This might just be me beating a dead horse, but the comments on Neil Schneider's blog spent so much time on the COST of 3D, both in dollars and processing power, and largely missed the impact of the glasses themselves on the overall gaming experience.

David Hughes, Blogger

August 5, 2010

3 Min Read

[This might just be me beating a dead horse, but the comments on Neil Schneider's blog spent so much time on the COST of 3D, both in dollars and processing power, and largely missed the impact of the glasses themselves on the overall gaming experience.]

The push to 'mainstream' stereoscopic 3-D displays for gaming puts me in an unusual position: a Nintendo advocate. As someone who swore that the Wii would fail and hasn't played a single Nintendo title since the N64, this is. . . odd. But before we get to the 3DS, let's focus on why auto-shutter glasses are the poison pill of 'standard' 3-D displays.

My head hurts just looking at this picture. Source.

The obvious problems

I'm not going to go off on the price issue. As someone who broke down for a 46" Samsung 2 years ago (which was a steal then for $1500), I can't complain about the fact that the same amount now nets a premium HDTV with 3-D capability built in. What I am going to complain about is the glasses.

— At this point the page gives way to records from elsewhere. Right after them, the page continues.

-- ==== Sys2Proof/Laws/State.lean ====
section
/-! SUPPORT. Each named update of the state: every field it leaves, and what a read gives after it. -/

namespace Sys2Proof.Laws

open Sys2Proof.Machine

@[simp] theorem setCore_pending (s : State) (n : Nat) (x : CoreS) : (s.setCore n x).pending = s.pending := rfl
@[simp] theorem setCore_now (s : State) (n : Nat) (x : CoreS) : (s.setCore n x).now = s.now := rfl
@[simp] theorem setCore_free (s : State) (n : Nat) (x : CoreS) : (s.setCore n x).free = s.free := rfl
@[simp] theorem setCore_regs (s : State) (n : Nat) (x : CoreS) : (s.setCore n x).regs = s.regs := rfl
@[simp] theorem setCore_crPend (s : State) (n : Nat) (x : CoreS) : (s.setCore n x).crPend = s.crPend := rfl
@[simp] theorem setCore_mem (s : State) (n : Nat) (x : CoreS) : (s.setCore n x).mem = s.mem := rfl
@[simp] theorem setCore_chk (s : State) (n : Nat) (x : CoreS) : (s.setCore n x).chk = s.chk := rfl
@[simp] theorem setCore_vld (s : State) (n : Nat) (x : CoreS) : (s.setCore n x).vld = s.vld := rfl
@[simp] theorem setCore_trios (s : State) (n : Nat) (x : CoreS) : (s.setCore n x).trios = s.trios := rfl
@[simp] theorem setCore_lanes (s : State) (n : Nat) (x : CoreS) : (s.setCore n x).lanes = s.lanes := rfl
@[simp] theorem setCore_commits (s : State) (n : Nat) (x : CoreS) : (s.setCore n x).commits = s.commits := rfl
@[simp] theorem setCore_tb (s : State) (n : Nat) (x : CoreS) : (s.setCore n x).tb = s.tb := rfl
@[simp] theorem setCore_timers (s : State) (n : Nat) (x : CoreS) : (s.setCore n x).timers = s.timers := rfl
@[simp] theorem setCore_chans (s : State) (n : Nat) (x : CoreS) : (s.setCore n x).chans = s.chans := rfl
@[simp] theorem setCore_sds (s : State) (n : Nat) (x : CoreS) : (s.setCore n x).sds = s.sds := rfl
@[simp] theorem setCore_sdgs (s : State) (n : Nat) (x : CoreS) : (s.setCore n x).sdgs = s.sdgs := rfl
@[simp] theorem setCore_ads (s : State) (n : Nat) (x : CoreS) : (s.setCore n x).ads = s.ads := rfl
@[simp] theorem setCore_gcs (s : State) (n : Nat) (x : CoreS) : (s.setCore n x).gcs = s.gcs := rfl
@[simp] theorem setCore_srcs (s : State) (n : Nat) (x : CoreS) : (s.setCore n x).srcs = s.srcs := rfl
@[simp] theorem setCore_encs (s : State) (n : Nat) (x : CoreS) : (s.setCore n x).encs = s.encs := rfl
@[simp] theorem setCore_slots (s : State) (n : Nat) (x : CoreS) : (s.setCore n x).slots = s.slots := rfl
@[simp] theorem setCore_rows (s : State) (n : Nat) (x : CoreS) : (s.setCore n x).rows = s.rows := rfl
@[simp] theorem setCore_eacts (s : State) (n : Nat) (x : CoreS) : (s.setCore n x).eacts = s.eacts := rfl
@[simp] theorem setCore_irq (s : State) (n : Nat) (x : CoreS) : (s.setCore n x).irq = s.irq := rfl
@[simp] theorem setCore_irqKeep (s : State) (n : Nat) (x : CoreS) : (s.setCore n x).irqKeep = s.irqKeep := rfl
@[simp] theorem setCore_mems (s : State) (n : Nat) (x : CoreS) : (s.setCore n x).mems = s.mems := rfl
@[simp] theorem setCore_cask (s : State) (n : Nat) (x : CoreS) : (s.setCore n x).cask = s.cask := rfl
@[simp] theorem setCore_book (s : State) (n : Nat) (x : CoreS) : (s.setCore n x).book = s.book := rfl
@[simp] theorem setCore_fm (s : State) (n : Nat) (x : CoreS) : (s.setCore n x).fm = s.fm := rfl
@[simp] theorem setCore_str (s : State) (n : Nat) (x : CoreS) : (s.setCore n x).str = s.str := rfl
@[simp] theorem setCore_sec (s : State) (n : Nat) (x : CoreS) : (s.setCore n x).sec = s.sec := rfl
@[simp] theorem setCore_pmu (s : State) (n : Nat) (x : CoreS) : (s.setCore n x).pmu = s.pmu := rfl
@[simp] theorem setCore_tap (s : State) (n : Nat) (x : CoreS) : (s.setCore n x).tap = s.tap := rfl
@[simp] theorem setCore_resp (s : State) (n : Nat) (x : CoreS) : (s.setCore n x).resp = s.resp := rfl
theorem core_setCore (s : State) (n j : Nat) (x : CoreS) :
    (s.setCore n x).core j = if j = n then x else s.core j := tget_tput _ _ _ _ _
@[simp] theorem core_setCore_same (s : State) (n : Nat) (x : CoreS) : (s.setCore n x).core n = x := tget_tput_same _ _ _ _
@[simp] theorem trio_setCore (s : State) (n : Nat) (x : CoreS) (j : Nat) : (s.setCore n x).trio j = s.trio j := rfl
@[simp] theorem lane_setCore (s : State) (n : Nat) (x : CoreS) (j : Nat) : (s.setCore n x).lane j = s.lane j := rfl
@[simp] theorem timer_setCore (s : State) (n : Nat) (x : CoreS) (j : Nat) : (s.setCore n x).timer j = s.timer j := rfl
@[simp] theorem sd_setCore (s : State) (n : Nat) (x : CoreS) (j : Nat) : (s.setCore n x).sd j = s.sd j := rfl
@[simp] theorem sdg_setCore (s : State) (n : Nat) (x : CoreS) (j : Nat) : (s.setCore n x).sdg j = s.sdg j := rfl
@[simp] theorem ad_setCore (s : State) (n : Nat) (x : CoreS) (j : Nat) : (s.setCore n x).ad j = s.ad j := rfl
@[simp] theorem gc_setCore (s : State) (n : Nat) (x : CoreS) (j : Nat) : (s.setCore n x).gc j = s.gc j := rfl
@[simp] theorem src_setCore (s : State) (n : Nat) (x : CoreS) (j : Nat) : (s.setCore n x).src j = s.src j := rfl
@[simp] theorem enc_setCore (s : State) (n : Nat) (x : CoreS) (j : Nat) : (s.setCore n x).enc j = s.enc j := rfl
@[simp] theorem row_setCore (s : State) (n : Nat) (x : CoreS) (j : Nat) : (s.setCore n x).row j = s.row j := rfl
@[simp] theorem eact_setCore (s : State) (n : Nat) (x : CoreS) (j : Nat) : (s.setCore n x).eact j = s.eact j := rfl
@[simp] theorem memS_setCore (s : State) (n : Nat) (x : CoreS) (j : Nat) : (s.setCore n x).memS j = s.memS j := rfl
@[simp] theorem chan_setCore (s : State) (n : Nat) (x : CoreS) (i j : Nat) : (s.setCore n x).chan i j = s.chan i j := rfl
@[simp] theorem slot_setCore (s : State) (n : Nat) (x : CoreS) (i j : Nat) : (s.setCore n x).slot i j = s.slot i j := rfl
@[simp] theorem rd_setCore (s : State) (n : Nat) (x : CoreS) (r : Reg) (i j : Nat) : (s.setCore n x).rd r i j = s.rd r i j := rfl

People who don't have glasses aren't going to wear these for more than a couple hours at a time, due to eye strain (a bigger problem for some than others) but especially because of weight. Compared to regular prescription or sun-glasses, these suckers are heavy. And that weight matters after a couple hours. In other words, a feature film is O.K., but the future equivalent of a Halo 3 Double EXP weekend binges are out of the question.

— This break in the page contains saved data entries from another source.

theorem ckRead_clean {s : State} {e : Nat} {d : BitVec 64} (h : decodeEntry (s.ckData e) (s.ckErr e) = (.clean, d)) :
    ckRead s e = ((d, false), s) := by
  unfold ckRead
  rw [h]

theorem ckRead_single {s : State} {e : Nat} {d : BitVec 64} (h : decodeEntry (s.ckData e) (s.ckErr e) = (.single, d)) :
    ckRead s e = ((d, false), (s.incF .ckEcnt 0 0 15 0).ckRepair e) := by
  unfold ckRead
  rw [h]

theorem ckRead_double {s : State} {e : Nat} {d : BitVec 64} (h : decodeEntry (s.ckData e) (s.ckErr e) = (.double, d)) :
    ckRead s e = ((d, false), (s.incF .ckEcnt 0 0 15 0).ckRepair e) := by
  unfold ckRead
  rw [h]

/-- The address of an uncorrectable entry is kept with a flag (R250). -/
def ueaddrKept (s : State) (v : Word) : State := if s.bit .ckUeaddr 0 0 31 then s else s.wr .ckUeaddr 0 0 v

theorem ueaddrKept_withTap (s : State) (x : TapS) (v : Word) : ueaddrKept (withTap s x) v = withTap (ueaddrKept s v) x :=
  withTap_ite Iff.rfl rfl rfl

theorem ckRead_uncorrectable {s : State} {e : Nat} {d : BitVec 64}
    (h : decodeEntry (s.ckData e) (s.ckErr e) = (.uncorrectable, d)) : ckRead s e = ((d, true),
      (((ueaddrKept (s.incF .ckEcnt 0 0 23 16) (wd (e + 2 ^ 31))).setB .ckStat 0 0 8).record 0x0303 68 (wd e) 0 0 0).fault 2) := by
  unfold ckRead ueaddrKept
  rw [h]

theorem ckRead_twin (s : State) (x : TapS) (e : Nat) : TwinRead x (ckRead (withTap s x) e) (ckRead s e) := by
  rcases h : decodeEntry (s.ckData e) (s.ckErr e) with ⟨c, d⟩
  have h' : decodeEntry ((withTap s x).ckData e) ((withTap s x).ckErr e) = (c, d) := h
  unfold TwinRead
  cases c with
  | clean => rw [ckRead_clean h, ckRead_clean h']
  | single => rw [ckRead_single h, ckRead_single h']; rfl
  | double => rw [ckRead_double h, ckRead_double h']; rfl
  | uncorrectable =>
    rw [ckRead_uncorrectable h, ckRead_uncorrectable h', incF_withTap, ueaddrKept_withTap, setB_withTap, record_withTap, fault_withTap]

theorem irqEdge_withTap (s : State) (x : TapS) (id : Nat) : (withTap s x).irqEdge id = withTap (s.irqEdge id) x := by
  unfold State.irqEdge
  refine withTap_ite Iff.rfl rfl ?_
  rw [show (withTap s x).irqKeep = s.irqKeep from rfl]
  cases s.irqKeep with
  | none => rfl
  | some k => rfl

theorem gtTake_withTap (s : State) (x : TapS) (t c : Nat) (v : BitVec 64) : gtTake (withTap s x) t c v = withTap (gtTake s t c v) x := by
  unfold gtTake
  simp only [chan_withTap, incF_withTap, bit_withTap, setChan_withTap, setB_withTap, wr_withTap]
  exact withTap_ite Iff.rfl (withTap_when rfl (irqEdge_withTap ..)) (withTap_ite Iff.rfl rfl rfl)

theorem gtCaptureDue_withTap (s : State) (x : TapS) (t c : Nat) : gtCaptureDue (withTap s x) t c = withTap (gtCaptureDue s t c) x := by
  unfold gtCaptureDue
  rw [show (withTap s x).timeOk = s.timeOk from rfl]
  simp only [chan_withTap, setChan_withTap, gtTake_withTap]
  split <;> rfl

theorem readGtCapl_twin (s : State) (x : TapS) (t c : Nat) : TwinRead x (readGtCapl (withTap s x) 517 t c) (readGtCapl s 517 t c) := by
  unfold readGtCapl
  rw [show (withTap s x).chan t c = s.chan t c from rfl, withTap_forN _ (fun u _ => gtCaptureDue_withTap u x t c)]
  rfl

theorem readMpNext_withTap (s : State) (x : TapS) (c : Nat) : readMpNext (withTap s x) c = readMpNext s c := by
  have h : (fun m => (withTap s x).bit .memStat m 0 c && (withTap s x).bit .memCfg m 0 (c + 1)) =
      fun m => s.bit .memStat m 0 c && s.bit .memCfg m 0 (c + 1) := rfl
  unfold readMpNext
  rw [h]

theorem readReg_twin (s : State) (x : TapS) (r : Reg) (i j : Nat) :
    TwinRead x (readReg (withTap s x) 517 r i j) (readReg s 517 r i j) := by
  unfold readReg
  dsimp only
  rw [show (withTap s x).funcHeld r i = s.funcHeld r i from rfl]
  split
  · rfl
  cases r with
  | gtCapl => exact readGtCapl_twin ..
  | mpNext =>
    dsimp only [TwinRead]
    rw [readMpNext_withTap]
  | _ => rfl

theorem readWord_twin (s : State) (x : TapS) (a : Nat) : TwinRead x (readWord (withTap s x) 517 a) (readWord s 517 a) := by
  refine .ite Iff.rfl rfl ?_
  split
  · exact readReg_twin ..
  · rfl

For people who already have prescription glasses, this is a deal breaker. I'm not going to wear two pairs of glasses. Forget 'four eyes'--now we'd be talking 'six eyes'. Done. That's it.

The less obvious consequence

Most of the debate to date has focused on these problems. For a taste, look at this Gamasutra article (especially the comments) that inspired me to weigh (no pun intended) in. What does the glasses requirement do to the gaming experience?

First, it means that anyone walking through the room (be it my gamer wife or my curious kids) would be looking at a painful gibberish on the screen. Heck, even with glasses, my wife wouldn't be able to watch me play while working at her desk (which is in the same room) because the glasses would make looking at anything else painful. Plus, as I understand it, the 3-D effect only works across a narrow field of vision--kind of like the very early LCD displays. The lack of ability for anyone in the room not actively playing the game (and thus not wearing glasses) to share in the experience (aside from sound) is another deal-breaker.

Three Brief Reasons the 3DS Wins

  1. No glasses. That's an easy one, right?

  2. Content should be great--or at least a significant percentange will be--because 100% of the install base is 3-D capable. How many developers will put huge resources into, for instance, the PS3's 3-D when they know the return on investment will be small, because of low install bases?

  3. Glasses-free 3D is the show-stopper detail (as well it should be) but the 3DS is also a radically more powerful piece of hardware compared to the current model. Powerful enough to get a life-long Sony and Microsoft devotee like myself to get excited about a hand-held system--and a Nintendo one to boot.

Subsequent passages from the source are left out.